How can we talk about suicide…?

Although there are many fine points to this conversation, I simply want to impress the following upon you… When referring to an individual’s death from suicide…

Don’t say… “She committed suicide.”  Do say… “he’s killed himself” or “She died by suicide”

I know most of you are used to saying, “committed suicide” and you certainly aren’t alone. Many people in our society have yet to get this memo, but now you have. Please, the time has come for us to choose language around suicide that does not condemn or stigmatise the person who has died or those who love them and are left behind.

There are other traumatic loss risk factors associated with suicide such as feelings of blame, witnessing death, and finding the body.  Deaths that are also potentially traumatic events can result in the compounding and intertwining of trauma and grief responses. These may manifest as the following.

  • Recurrent intrusive thoughts about the death
  • Shattered assumptions about the world, oneself, and others
  • Fear and avoidance of grief and trauma emotions, thoughts, memories, etc.
  • Feelings of guilt and blame

When grieving a suicide death, one may experience…

The search for answers:

In the wake of death, people often seek to construct a meaningful narrative that helps them to find peace and understanding of what happened. So, it’s common to ask questions like “what if?”, “why?”, and “what’s the point?” Until the question of “why” can be answered, grieving family and friends may continue to search and ruminate.

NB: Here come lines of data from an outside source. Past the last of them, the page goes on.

@[simp] theorem State.onlyLinks_rereadFailed (n : LinkId) (i : Nat) (f : MemFailure) :
    s.OnlyLinks (t.rereadFailed n i f) ↔ s.OnlyLinks t := by
  unfold State.rereadFailed; dsimp only; repeat' split
  all_goals simp

@[simp] theorem State.onlyLinks_tableData (n : LinkId) (k : CursorKind) (i c : Nat) (v : Vector Byte 64) :
    s.OnlyLinks (t.tableData n k i c v) ↔ s.OnlyLinks t := by
  unfold State.tableData; dsimp only; repeat' split
  all_goals simp

@[simp] theorem State.onlyLinks_tableFailed (n : LinkId) (k : CursorKind) (i : Nat) (a : Addr) (f : MemFailure) :
    s.OnlyLinks (t.tableFailed n k i a f) ↔ s.OnlyLinks t := by
  unfold State.tableFailed; dsimp only; split <;> simp

@[simp] theorem State.onlyLinks_fillEnded (i : LineId) (e : ReadEnd) :
    s.OnlyLinks (t.fillEnded i e) ↔ s.OnlyLinks t := by
  unfold State.fillEnded; dsimp only; repeat' split
  all_goals simp

@[simp] theorem State.onlyLinks_storeEnded (i : LineId) (f : Option MemFailure) :
    s.OnlyLinks (t.storeEnded i f) ↔ s.OnlyLinks t := by
  unfold State.storeEnded; dsimp only; repeat' split
  all_goals simp

@[simp] theorem State.onlyLinks_discardOffers (n : LinkId) : s.OnlyLinks (t.discardOffers n) ↔ s.OnlyLinks t := by
  unfold State.discardOffers; dsimp only; split
  · simp
  · rw [State.onlyLinks_serveLink, State.foldl_iff (P := s.OnlyLinks) _ (fun u a => by simp)]; simp

/-! ### Commands on links -/

@[simp] theorem State.onlyLinks_offerCommandFetch : s.OnlyLinks t.offerCommandFetch ↔ s.OnlyLinks t := by
  unfold State.offerCommandFetch; dsimp only; split
  · simp [State.onlyLinks_iff]
  · rfl

@[simp] theorem State.onlyLinks_resultAccepted : s.OnlyLinks t.resultAccepted ↔ s.OnlyLinks t := by
  unfold State.resultAccepted; rw [State.onlyLinks_offerCommandFetch]; simp [State.onlyLinks_iff]

@[simp] theorem State.onlyLinks_configureLink (n : LinkId) (c : Vector Byte 32) :
    s.OnlyLinks (t.configureLink n c) ↔ s.OnlyLinks t := by
  unfold State.configureLink; dsimp only; repeat' split
  all_goals simp

@[simp] theorem State.onlyLinks_createTransferRing (n : LinkId) (c : Vector Byte 32) :
    s.OnlyLinks (t.createTransferRing n c) ↔ s.OnlyLinks t := by
  unfold State.createTransferRing; split <;> simp

@[simp] theorem State.onlyLinks_deleteTransferRing (n : LinkId) :
    s.OnlyLinks (t.deleteTransferRing n) ↔ s.OnlyLinks t := by
  unfold State.deleteTransferRing; split <;> simp

@[simp] theorem State.onlyLinks_resumeLink (n : LinkId) (c : Vector Byte 32) :
    s.OnlyLinks (t.resumeLink n c) ↔ s.OnlyLinks t := by
  unfold State.resumeLink State.resumeRetry State.resumeSkip State.resumeFlush; dsimp only; repeat' split
  all_goals simp

@[simp] theorem State.onlyLinks_abortLink (n : LinkId) : s.OnlyLinks (t.abortLink n) ↔ s.OnlyLinks t := by
  unfold State.abortLink; split <;> simp

@[simp] theorem State.onlyLinks_setLinesCommand (n : LinkId) (c : Vector Byte 32) :
    s.OnlyLinks (t.setLinesCommand n c) ↔ s.OnlyLinks t := by
  unfold State.setLinesCommand; repeat' split
  all_goals simp

@[simp] theorem State.onlyLinks_readCounters (c : Vector Byte 32) :
    s.OnlyLinks (t.readCounters c) ↔ s.OnlyLinks t := by
  unfold State.readCounters; split <;> simp

@[simp] theorem State.onlyLinks_readErrorLog (c : Vector Byte 32) :
    s.OnlyLinks (t.readErrorLog c) ↔ s.OnlyLinks t := by
  unfold State.readErrorLog; split
  · simp [State.onlyLinks_iff]
  · simp

end Sys2Proof.Machine
end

After a suicide death, as with any other type of death, the bereaved may seek to make40104085_10214932548741074_8054645890117271552_n sense of what happened.  However, in this instance, they may find that many of their questions are either unanswerable or they lead to distressing conclusions (whether these conclusions are true or not). It is not uncommon for themes of personal blame to arise as the person questions their role in their loved one’s suicide and what they could have done to prevent their death. Unfortunately, the bereaved may vastly overestimate their own role and the role of others (i.e. what family and friends did or didn’t do), as opposed to blaming things like mental illness which is quite often present and to blame.

Whether rational or not, grieving family and friends may struggle with distressing thoughts like…

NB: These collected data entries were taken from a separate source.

/-! ### The obligation -/

/-- Settles O16, a case for each line of R162's table; a taken notify moves the tail, and where it posts to an IDLE
processor the fetch is offered too. -/
theorem controlNotify : Obligations.ControlNotify := by
  intro s w hr hp hsel c v event retracts posts
  have hexec : exec (.controlRingNotify w) s = .next (s.notifyControl v).acceptOffers :=
    exec_controlRingNotify_of_control hr hp hsel
  have refused {code : Code} (h : c.notifyRefusal v = some code) :
      exec (.controlRingNotify w) s = .next (s.logEvent (event code)).acceptOffers := by
    rw [hexec, State.notifyControl_of_refused h]
  have taken (hv : v < c.size) (hd : ¬retracts) : c.notifyRefusal v = none := Control.notifyRefusal_eq_none hv hd
  refine ⟨fun hv => refused (Control.notifyRefusal_of_range hv),
    fun hv hd => refused (Control.notifyRefusal_of_retract hv hd), fun hv hd hposts hi => ?_,
    fun hv hd hposts hi => ?_⟩
  · rw [hexec, State.notifyControl_of_not_posting (taken hv hd) hposts, State.acceptOffers_modControl hi rfl]
    rfl
  · rw [hexec, State.notifyControl_of_posting hp (taken hv hd) hposts, State.acceptOffers_modControl hi rfl]
    rfl

end Sys2Proof.Machine
end

section
/-! SUPPORT. A command record that arrives for the fetch that the control processor awaits (R163, R165): the part as the
command finds it, its target, and the ranges that the records of several commands share. -/

namespace Sys2Proof.Machine

variable {s : State} {tag : BusNo} {c : Vector Byte 32} {lv : Levels}

/-! ### The part as a command is taken -/

theorem State.Awaits.sense (h : s.Awaits tag) (lv : Levels) : (s.sense lv).Awaits tag := h

/-- A command acts on the part with its record taken, and what it offers is accepted in the same event (R128, R163). -/
theorem State.sensed_commandRead (h : s.Awaits tag) (c : Vector Byte 32) (lv : Levels) (act : State → State) :
    s.sensed lv (·.commandRead tag c act) = (act (s.taken tag c lv)).acceptOffers := by
  have ⟨⟨hreset, _⟩, _⟩ := h
  rw [State.sensed_of_released hreset, State.commandRead_of_awaits (h.sense lv)]
  rfl

@[simp] theorem State.taken_ring (r : RingId) : (s.taken tag c lv).ring r = s.ring r := by
  simp [State.taken, State.freed]

/-! ### The target (check 2 of R165) -/

theorem cmdTarget_of_link {n : LinkId} (h : leField c 1 1 = n) : cmdTarget c = some n := by
  simp [cmdTarget, h]

theorem cmdTarget_of_out_of_range (h : 4 ≤ leField c 1 1) : cmdTarget c = none := by
  simp [cmdTarget, Nat.not_lt.2 h]

/-- A command with a target of 0 to 3 acts on that link or ring. -/
theorem State.sensed_targetCommand {n : LinkId} (h : s.Awaits tag) (hn : leField c 1 1 = n) (lv : Levels)
    (act : State → LinkId → State) :
    s.sensed lv (·.commandRead tag c fun s => s.withTarget c (act s)) =
      (act (s.taken tag c lv) n).acceptOffers := by
  rw [State.sensed_commandRead h, State.withTarget, cmdTarget_of_link hn]

/-- A command with another target is refused. -/
theorem State.sensed_targetCommand_of_out_of_range (h : s.Awaits tag) (hn : 4 ≤ leField c 1 1) (lv : Levels)
    (act : State → LinkId → State) :
    s.sensed lv (·.commandRead tag c fun s => s.withTarget c (act s)) =
      ((s.taken tag c lv).endCommand .refusedRange).acceptOffers := by
  rw [State.sensed_commandRead h, State.withTarget, cmdTarget_of_out_of_range hn]

/-! ### Shared ranges -/

theorem powerOfTwoIn_iff {a b x : Nat} (hb : b ≤ 10) :
    powerOfTwoIn (2 ^ a) (2 ^ b) x = true ↔ ∃ k, a ≤ k ∧ k ≤ b ∧ x = 2 ^ k := by
  simp only [powerOfTwoIn, Bool.and_eq_true, List.any_eq_true, List.mem_range, beq_iff_eq, decide_eq_true_eq]
  constructor
  · rintro ⟨⟨⟨k, -, rfl⟩, hlo⟩, hhi⟩
    exact ⟨k, (Nat.pow_le_pow_iff_right (by omega)).1 hlo, (Nat.pow_le_pow_iff_right (by omega)).1 hhi, rfl⟩
  · rintro ⟨k, hlo, hhi, rfl⟩
    exact ⟨⟨⟨k, by omega, rfl⟩, Nat.pow_le_pow_right (by omega) hlo⟩, Nat.pow_le_pow_right (by omega) hhi⟩

/-- A ring with a slot has a base in reach where its end is. -/
theorem ringBaseOk_iff {base size slotBytes : Nat} (h : 0 < slotBytes * size) :
    ringBaseOk base size slotBytes = true ↔ base % 64 = 0 ∧ base + slotBytes * size ≤ 2 ^ 48 := by
  simp only [ringBaseOk, inReach, Bool.and_eq_true, beq_iff_eq, decide_eq_true_eq]
  unfold Config.reach
  omega

theorem messageAddrOk_iff {a : Nat} : messageAddrOk a = true ↔ a % 4 = 0 ∧ a < 2 ^ 48 := by
  simp only [messageAddrOk, Bool.and_eq_true, beq_iff_eq, decide_eq_true_eq]
  rfl

end Sys2Proof.Machine
end

section
/-! SUPPORT. CREATE STATUS RING and DELETE STATUS RING (R124, R168, R169): their checks, and what a deletion leaves of a
ring and of its outstanding writes. -/

namespace Sys2Proof.Machine

variable {s : State} {n : LinkId} {c : Vector Byte 32}

/-! ### Creation -/

/-- The fields of CREATE STATUS RING are in range (R168). -/
def statusRingFieldsOk (c : Vector Byte 32) : Bool :=
  powerOfTwoIn 16 1024 (leField c 4 2) && ringBaseOk (leField c 8 8) (leField c 4 2) 16 &&
    messageAddrOk (leField c 16 8) && !(decide (leField c 6 1 < 1) || decide (32 < leField c 6 1))

theorem statusRingFieldsOk_iff : statusRingFieldsOk c = true ↔
    (∃ k, 4 ≤ k ∧ k ≤ 10 ∧ leField c 4 2 = 2 ^ k) ∧ leField c 8 8 % 64 = 0 ∧
      leField c 8 8 + 16 * leField c 4 2 ≤ 2 ^ 48 ∧ leField c 16 8 % 4 = 0 ∧ leField c 16 8 < 2 ^ 48 ∧
      1 ≤ leField c 6 1 ∧ leField c 6 1 ≤ 32 := by
  have hpower : powerOfTwoIn 16 1024 (leField c 4 2) = true ↔ ∃ k, 4 ≤ k ∧ k ≤ 10 ∧ leField c 4 2 = 2 ^ k :=
    powerOfTwoIn_iff (a := 4) (b := 10) le_rfl
  simp only [statusRingFieldsOk, Bool.and_eq_true, Bool.not_eq_true', Bool.or_eq_false_iff, decide_eq_false_iff_not,
    not_lt, messageAddrOk_iff, hpower, and_assoc]
  refine and_congr_right fun ⟨_, _, _, hsize⟩ => ?_
  rw [ringBaseOk_iff (by rw [hsize]; positivity), and_assoc]

theorem State.createStatusRingRefusal_of_present (h : (s.ring (.s n)).state ≠ .absent) :
    s.createStatusRingRefusal n c = some .refusedState := by
  simp [State.createStatusRingRefusal, h]

/-- On an ABSENT ring the fields decide. -/
theorem State.createStatusRingRefusal_of_absent (h : (s.ring (.s n)).state = .absent) :
    s.createStatusRingRefusal n c = if statusRingFieldsOk c then none else some .refusedRange := by
  rw [State.createStatusRingRefusal, if_neg (not_not.2 h), statusRingFieldsOk]
  cases powerOfTwoIn 16 1024 (leField c 4 2)
  · simp
  cases ringBaseOk (leField c 8 8) (leField c 4 2) 16
  · simp
  cases messageAddrOk (leField c 16 8)
  · simp
  cases decide (leField c 6 1 < 1) || decide (32 < leField c 6 1) <;> rfl

theorem State.createStatusRing_of_refused {o : Code} (h : s.createStatusRingRefusal n c = some o) :
    s.createStatusRing n c = s.endCommand o := by
  simp [State.createStatusRing, h]

theorem State.createStatusRing_of_taken (h : s.createStatusRingRefusal n c = none) :
    s.createStatusRing n c = (s.modRing (.s n) fun _ =>
      StatusRing.create (leField c 8 8) (leField c 4 2) (leField c 16 8) (leField c 24 4) (leField c 6 1)
        (leField c 7 1)).endCommand .ok := by
  simp [State.createStatusRing, h]

/-- Settles O25: the target decides the ring, the ring's state and then the fields decide the outcome (R165, R168). -/
theorem statusRingCreated : Obligations.StatusRingCreated := by
  intro s tag c lv hawaits ok
  refine ⟨fun htarget => congrArg _ (State.sensed_targetCommand_of_out_of_range hawaits htarget lv _),
    fun n htarget => ?_⟩
  have hexec : exec (.createStatusRing tag c lv) s = .next ((s.taken tag c lv).createStatusRing n c).acceptOffers :=
    congrArg _ (State.sensed_targetCommand hawaits htarget lv _)
  have hring : (s.taken tag c lv).ring (.s n) = s.ring (.s n) := State.taken_ring _
  have hok : statusRingFieldsOk c = true ↔ ok := statusRingFieldsOk_iff
  rw [hexec]
  refine ⟨fun hstate => ?_, fun hstate hfields => ?_, fun hstate hfields => ?_⟩
  · rw [State.createStatusRing_of_refused (State.createStatusRingRefusal_of_present (by rwa [hring]))]
  · rw [State.createStatusRing_of_refused]
    rw [State.createStatusRingRefusal_of_absent (by rwa [hring]), if_neg (mt hok.1 hfields)]
  · rw [State.createStatusRing_of_taken]
    · rfl
    · rw [State.createStatusRingRefusal_of_absent (by rwa [hring]), if_pos (hok.2 hfields)]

  • I never really knew him I mean really knew him.
  • She didn’t feel comfortable confiding in me what did I do wrong.
  • Oh no, he was in intense pain!
  • I’m to blame. I should have done more to prevent his death.
  • I’m to blame. I pushed him into the decision to kill himself.
  • She didn’t love me enough to live.
  • My family members are to blame.
  • It was his fault, or it was her fault.
  • Family Conflict

Family can be an incredible source of comfort and healing after a death…for some.  For others, family can be a source of distressing conflict and misunderstanding after a death. Regardless of the circumstances surrounding the death, things like complicated family dynamics, shifting roles, and different coping styles can test and challenge a family. After a suicide death, additional conflict may emerge because…

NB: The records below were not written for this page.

/-- A waiting STOP takes effect after exactly BUF_LEN_ACT - BUF_POS more samples: before that the stream runs, then it is IDLE, the sink
released and nothing pending (40_host_operations.md R150 (c), 46_delivery_pipeline.md R339, R346). -/
def Obligations.StopDrainsTheBufferInFlight : Prop :=
  ∀ s : State, s.pipe.stream = .streaming → s.pipe.stopReq = true → s.pipe.bufPos.toNat < s.pipe.bufLenAct.toNat →
    (∀ n, n < s.pipe.bufLenAct.toNat - s.pipe.bufPos.toNat →
      (takes n s).pipe.stream = .streaming ∧ (takes n s).pipe.bufPos.toNat = s.pipe.bufPos.toNat + n ∧
        (takes n s).out.sinkRelease = s.out.sinkRelease) ∧
    (takes (s.pipe.bufLenAct.toNat - s.pipe.bufPos.toNat) s).pipe.stream = .idle ∧
    (takes (s.pipe.bufLenAct.toNat - s.pipe.bufPos.toNat) s).pipe.stopReq = false ∧
    (takes (s.pipe.bufLenAct.toNat - s.pipe.bufPos.toNat) s).out.sinkRelease = true ∧
    (takes (s.pipe.bufLenAct.toNat - s.pipe.bufPos.toNat) s).flags.pendRds = false ∧
    (takes (s.pipe.bufLenAct.toNat - s.pipe.bufPos.toNat) s).flags.pendAud = false

/-- A reserved opcode sets BAD_CMD, writes 49 and changes nothing else, in any STATE (40_host_operations.md R152). -/
def Obligations.ReservedCommandFlagsBadCommand : Prop :=
  ∀ (op : BitVec 8) (g : BitVec 24) (s : State),
    exec (.cmdReserved op g) s = .next (s.setCtl { s.ctl with err := s.ctl.err ||| 0x10#7, errInfo := 49 })

/-- HW_RESET and SOFT_RESET leave the reset state, the parameters as they were; SOFT_RESET releases the sink if a stream ran, the
`rst` port never does (40_host_operations.md R151, 70_reset_and_hazards.md R400, R402). The environment's lists stay (log 22). -/
def Obligations.ResetsRestoreTheResetState : Prop :=
  ∀ (g : BitVec 24) (s : State),
    exec .hwReset s = .next (((State.reset.setOut s.out).setWorld s.world).withPar s.par) ∧
    (s.pipe.stream = .idle →
      exec (.softReset g) s = .next (((State.reset.setOut s.out).setWorld s.world).withPar s.par)) ∧
    (s.pipe.stream = .streaming →
      exec (.softReset g) s =
        .next (((State.reset.setOut { s.out with sinkRelease := true }).setWorld s.world).withPar s.par))

/-- The reset values of 10_state.md R61, element by element. -/
def Obligations.ResetStateValues : Prop :=
  (∀ c, c = State.reset.sh ∨ c = State.reset.pe ∨ c = State.reset.ac →
    c.station.pi = 0 ∧ c.station.flags = 0 ∧ c.station.psLen = 0 ∧ (∀ i : Fin 8, c.station.psChar i = 0) ∧
    c.station.rtLen = 0 ∧ (∀ i : Fin 64, c.station.rtChar i = 0) ∧ c.station.afCount = 0 ∧
    (∀ i : Fin 25, c.station.af[i] = 0) ∧ c.station.ctValid = false ∧ c.station.ctMjd = 0 ∧ c.station.hour = 0 ∧
    c.station.minute = 0 ∧ c.station.offMag = 0 ∧ c.station.offSign = false ∧ c.station.schedLen = 6 ∧
    (∀ i : Fin 32, c.station.sched[i] = if i.val = 4 then 1 else if i.val = 5 then 2 else 0) ∧
    c.audio.sep = 32768 ∧ c.audio.gain = 32768 ∧ c.audio.rdsLevel = 1638 ∧ c.audio.peSel = false ∧
    c.audio.compThr = 0x7FFFFF ∧ c.audio.compSlope = 32768 ∧ c.audio.compAtt = 144 ∧ c.audio.compRel = 1 ∧
    c.audio.limCeil = 0x7FFFFF ∧ c.audio.limRel = 1) ∧
  State.reset.flags = ⟨false, false, false, false⟩ ∧
  State.reset.ctl = ⟨0, 0, 0, false, 48000, 1024⟩ ∧
  State.reset.pipe = ⟨.idle, false, 0, false, 1024⟩ ∧
  State.reset.conv.entry.l.val = 4 ∧ State.reset.conv.entry.m = 19 ∧ State.reset.conv.entry.t.val = 48 ∧
  State.reset.conv.entry.coef = defaultCoef ∧ State.reset.conv.pos = 4 ∧ (∀ k : Fin 64, State.reset.conv.hist[k] = 0) ∧
  State.reset.cur = ⟨0, 0, 0, 0⟩ ∧ State.reset.modu = ⟨0, 0, 0, false, .zero, .zero, .zero, 0⟩ ∧
  State.reset.cond = ⟨0, 0, 0, 32768, 32768⟩ ∧ State.reset.acc = ⟨0, 0, 0, 0, 0, 0, 0⟩ ∧
  State.reset.mon = ⟨0, 0, 0, 0, 0, 0, 0, 0, 0, 32768, 32768⟩ ∧ State.reset.cnt = ⟨0, 0⟩ ∧ State.reset.irq = false

/-! ### Errors and the copies of the configuration -/

/-- `irq` is 1 exactly when some flag of ERR is set and enabled (60_exceptions.md R370). -/
def Obligations.IrqIsErrAndEnable : Prop :=
  ∀ s : State, s.irq = true ↔ ∃ k, k < 7 ∧ s.ctl.err.getLsbD k = true ∧ s.ctl.irqEn.getLsbD k = true

/-- ERR flags are sticky: whatever runs, a set flag stays set, but for a write of 1 to it and for a reset (10_state.md R25). -/
def Obligations.ErrFlagsAreSticky : Prop :=
  ∀ (i : Instr) (s t : State) (k : Nat), k < 7 → exec i s = .next t → s.ctl.err.getLsbD k = true →
    t.ctl.err.getLsbD k = true ∨ ResetOp i ∨ ∃ v : Word, i = .wr (wordIndex 0x00C) v ∧ v.getLsbD k = true

/-- The shadow copy changes only by a write of one of its registers, the pending copy only by a COMMIT, besides resets
(10_state.md R21, R41, 20_memory.md R78). -/
def Obligations.ShadowAndPendingHaveOneWriterEach : Prop :=
  ∀ (i : Instr) (s t : State), exec i s = .next t → ResetOp i ∨
    ((t.sh = s.sh ∨ ∃ r v, i = .wr (wordIndex (confByteAddr r)) v ∧ t.sh = writeConf s.sh v r) ∧
     (t.pe = s.pe ∨ (CommitOp i ∧ validate s.par s.sh = 0 ∧ t.pe = s.sh)))

/-- The active copy changes only by adoption: each half is what it was, or the pending half where one waited, or, by a COMMIT in IDLE
that passed, the shadow half; besides resets (10_state.md R42, 20_memory.md R82, R83, R88). -/
def Obligations.ActiveChangesOnlyByAdoption : Prop :=
  ∀ (i : Instr) (s t : State), exec i s = .next t → ResetOp i ∨
    ((t.ac.station = s.ac.station ∨ (s.flags.pendRds = true ∧ t.ac.station = s.pe.station) ∨
        (CommitOp i ∧ s.pipe.stream = .idle ∧ validate s.par s.sh = 0 ∧ t.ac.station = s.sh.station)) ∧
     (t.ac.audio = s.ac.audio ∨ (s.flags.pendAud = true ∧ t.ac.audio = s.pe.audio) ∨
        (CommitOp i ∧ s.pipe.stream = .idle ∧ validate s.par s.sh = 0 ∧ t.ac.audio = s.sh.audio)))

/-! ### The group encoder -/

/-- rem is linear, and leaves words below 0x400 alone (41_group_encoder.md R171); the bit-serial form of crc10 gives the same ten bits
(R172). -/
def Obligations.RemainderIsLinear : Prop :=
  (∀ (w : Nat) (a b : BitVec w), polyRem (a ^^^ b) = polyRem a ^^^ polyRem b) ∧
  (∀ (w : Nat) (v : BitVec w), v.toNat < 0x400 → (polyRem v).toNat = v.toNat) ∧
  (∀ m : BitVec 16, crcSerial (bitsMsb m) 0 = crc10 m)

/-- Every block carries its information word, and its syndrome is its offset word, whatever the offset (41_group_encoder.md R173, R174);
the four blocks of a group have the offsets A, B, C, D (R187, 30_encoding.md R104, R105). -/
def Obligations.SyndromeOfABlockIsItsOffset : Prop :=
  (∀ (m : BitVec 16) (off : BitVec 10),
    (block26 m off).extractLsb' 10 16 = m ∧ syndrome (block26 m off) = off) ∧
  (∀ b1 b2 b3 b4 : BitVec 16, blocksOf (assemble b1 b2 b3 b4) =
    [block26 b1 0x0FC, block26 b2 0x198, block26 b3 0x168, block26 b4 0x1B4])

/-- NEXT_GROUP on a legal schedule completes with a group whose four checkwords verify and whose first block carries PI; of the machine
only the cursor moves (41_group_encoder.md R174, R180, R187, 30_encoding.md R106). That the row runs alone, in any STATE, is the
model's choice (log 3). -/
def Obligations.EveryEmittedGroupVerifies : Prop :=
  ∀ s : State, ¬SchedBad s.ac →
    ∃ t g, exec .nextGroup s = .next t ∧ t.out = { s.out with engine := .group g } ∧
      (blocksOf g).map syndrome = [0x0FC#10, 0x198#10, 0x168#10, 0x1B4#10] ∧
      g.extractLsb' 88 16 = s.ac.station.pi ∧ t = (s.setCur t.cur).setOut t.out

/-- The schedule walk (41_group_encoder.md R181): NEXT_GROUP uses the first slot, counted cyclically from the guarded SCHED_IDX, that is
not a 4A slot without a time source, and leaves SCHED_IDX just after it; the group is the one that slot's row builds from there. That
NEXT_GROUP and the slot rows run alone, in any STATE, is the model's choice (log 3, log 12). -/
def Obligations.ScheduleWalkUsesTheNextUnskippedSlot : Prop :=
  ∀ s : State, ¬SchedBad s.ac →
    ∃ j t, j < s.ac.station.schedLen.toNat ∧
      (∀ k, k < j → SkippedSlot s.ac.station (cyclicSlot s.ac.station s.ac.station.schedLen.toNat (walkStart s) k)) ∧
      ¬SkippedSlot s.ac.station (cyclicSlot s.ac.station s.ac.station.schedLen.toNat (walkStart s) j) ∧
      exec .nextGroup s = .next t ∧
      t.cur.schedIdx.toNat = (walkStart s + j + 1) % s.ac.station.schedLen.toNat ∧
      ∃ i, decode (.slot (cyclicSlot s.ac.station s.ac.station.schedLen.toNat (walkStart s) j)) = some i ∧
        i ≠ .slotReserved ∧
        exec i (s.setCur { s.cur with
          schedIdx := BitVec.ofNat 5 ((walkStart s + j) % s.ac.station.schedLen.toNat) }) = .next t

/-- The slot rows run alone, in any STATE (the model's choice, log 3, log 12, log 13): SCHED_IDX is guarded and advanced and
the slot's group is built; a 4A slot without a time source only advances; the reserved code advances with a free group (log 6), and no row
raises an error (41_group_encoder.md R180, R181, 30_encoding.md R112). -/
def Obligations.SlotRowsAdvanceAndBuild : Prop :=
  ∀ s v : State, s.ac.station.schedLen.toNat ≠ 0 →
    v = s.setCur { s.cur with schedIdx := BitVec.ofNat 5 ((walkStart s + 1) % s.ac.station.schedLen.toNat) } →
    (∃ t, exec .slot0A s = .next t ∧ exec (.group0A false 0 false false false 0) v = .next t ∧ t.ctl = s.ctl) ∧
    (∃ t, exec .slot2A s = .next t ∧ exec (.group2A false 0 false 0) v = .next t ∧ t.ctl = s.ctl) ∧
    (s.ac.station.ctValid = true →
      ∃ t, exec .slot4A s = .next t ∧ exec (.group4A false 0 0) v = .next t ∧ t.ctl = s.ctl) ∧
    (s.ac.station.ctValid = false → exec .slot4A s = .next (v.setOut { s.out with engine := .skipped })) ∧
    exec .slotReserved s =
      .next ((v.setWorld { s.world with draws := s.world.draws + 1 }).setOut
        { s.out with engine := .group (Config.freeGroup s.world.draws) })

/-- GROUP_0A builds the group of 30_encoding.md R106 to R108 from AC and the cursor and advances PS_IDX and AF_IDX, nothing else
(41_group_encoder.md R183, R184); PTY, TP, TA, MS, DI are the bits of FLAGS (10_state.md R32), PSP the characters of PS0 and PS1, the first in
the low byte, padded with 0x20 (R33, R43, 20_memory.md R74). The row's fields are what the group carries, not inputs (log 10). -/
def Obligations.Group0ARowBuildsTheGroup : Prop :=
  ∀ (tp : Bool) (pty : BitVec 5) (ta ms di : Bool) (seg : BitVec 2) (s : State) (a : Nat),
    a = (if s.ac.station.nPairs ≤ s.cur.afIdx.toNat then 0 else s.cur.afIdx.toNat) →
    ∃ t b2 b3 b4, exec (.group0A tp pty ta ms di seg) s = .next t ∧
      t.out = { s.out with engine := .group (assemble s.ac.station.pi b2 b3 b4) } ∧
      b2.toNat = 1024 * s.ac.station.tp.toNat + 32 * s.ac.station.pty.toNat + 16 * s.ac.station.ta.toNat +
        8 * s.ac.station.ms.toNat + 4 * (s.ac.station.di (3 - s.cur.psIdx.toNat)).toNat + s.cur.psIdx.toNat ∧
      2 * a + 1 < s.ac.station.codeList.length ∧
      b3.toNat = 256 * (s.ac.station.codeList.getD (2 * a) 0).toNat + (s.ac.station.codeList.getD (2 * a + 1) 0).toNat ∧
      b4.toNat = 256 * (s.ac.station.psp (Fin.ofNat 8 (2 * s.cur.psIdx.toNat))).toNat +
        (s.ac.station.psp (Fin.ofNat 8 (2 * s.cur.psIdx.toNat + 1))).toNat ∧
      t.cur.psIdx.toNat = (s.cur.psIdx.toNat + 1) % 4 ∧ t.cur.afIdx.toNat = (a + 1) % s.ac.station.nPairs ∧
      t.cur.schedIdx = s.cur.schedIdx ∧ t.cur.rtIdx = s.cur.rtIdx ∧ t = (s.setCur t.cur).setOut t.out ∧
      s.ac.station.pty.toNat = s.ac.station.flags.toNat % 2 ^ 5 ∧ s.ac.station.tp = s.ac.station.flags.getLsbD 5 ∧
      s.ac.station.ta = s.ac.station.flags.getLsbD 6 ∧ s.ac.station.ms = s.ac.station.flags.getLsbD 7 ∧
      (∀ k, k < 4 → s.ac.station.di k = s.ac.station.flags.getLsbD (8 + k)) ∧
      ∀ i : Fin 8, (s.ac.station.psp i).toNat =
        if i.val < min s.ac.station.psLen.toNat 8 then
          (s.ac.station.ps[i.val / 4]'(by omega)).toNat / 2 ^ (8 * (i.val % 4)) % 2 ^ 8 else 0x20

  • The deceased’s mental illness and suicidal behaviour created disruption and placed strain on the family as a whole.
  • Family members disagree about how they want to acknowledge the death publicly.
  • Family members disagree about how they want to discuss death privately within the family.
  • Different family members come up with different explanations for why their loved one killed him- or herself
  • Blame

Feelings of rejection and abandonment:

Evidence has shown that suicidally bereaved individuals experience higher levels of rejection compared with other bereaved groups. In grief, feelings of guilt, blame, regret, and rejection can be logical, but they can also defy all logic and reason. So even when it’s evident that the suicide was not an act of intentional abandonment, it still may feel that way to the people who grieve the death.

The truth of what it’s like being on the receiving end after they’ve left!

So here it is…This is the truth of being a bereaved parent, brother, sister, aunt, uncle, cousin, grandparent “what it’s like to live life with a deceased suicide family member that you love very dearly because some people “just can’t fathom it”… Well, let me do my best to explain it in a way that can be understood…

It’s being dead but still being able to breathe, barely.

It’s like having your entire world thrown into a blender and mixed up to a liquid. Having your heart and lungs ripped out of your body so violently and never put back. Leaving a hole in your chest that will never heal and seeps pain, tears, anger, hate, and regret.

It’s like living in a dream that you can never wake up from, except it’s a fucking nightmare. A lifelong fucking nightmare.

It’s like having a large glass jar filled with happiness and you drop it on the ground and all the happiness blows away in the wind to never return.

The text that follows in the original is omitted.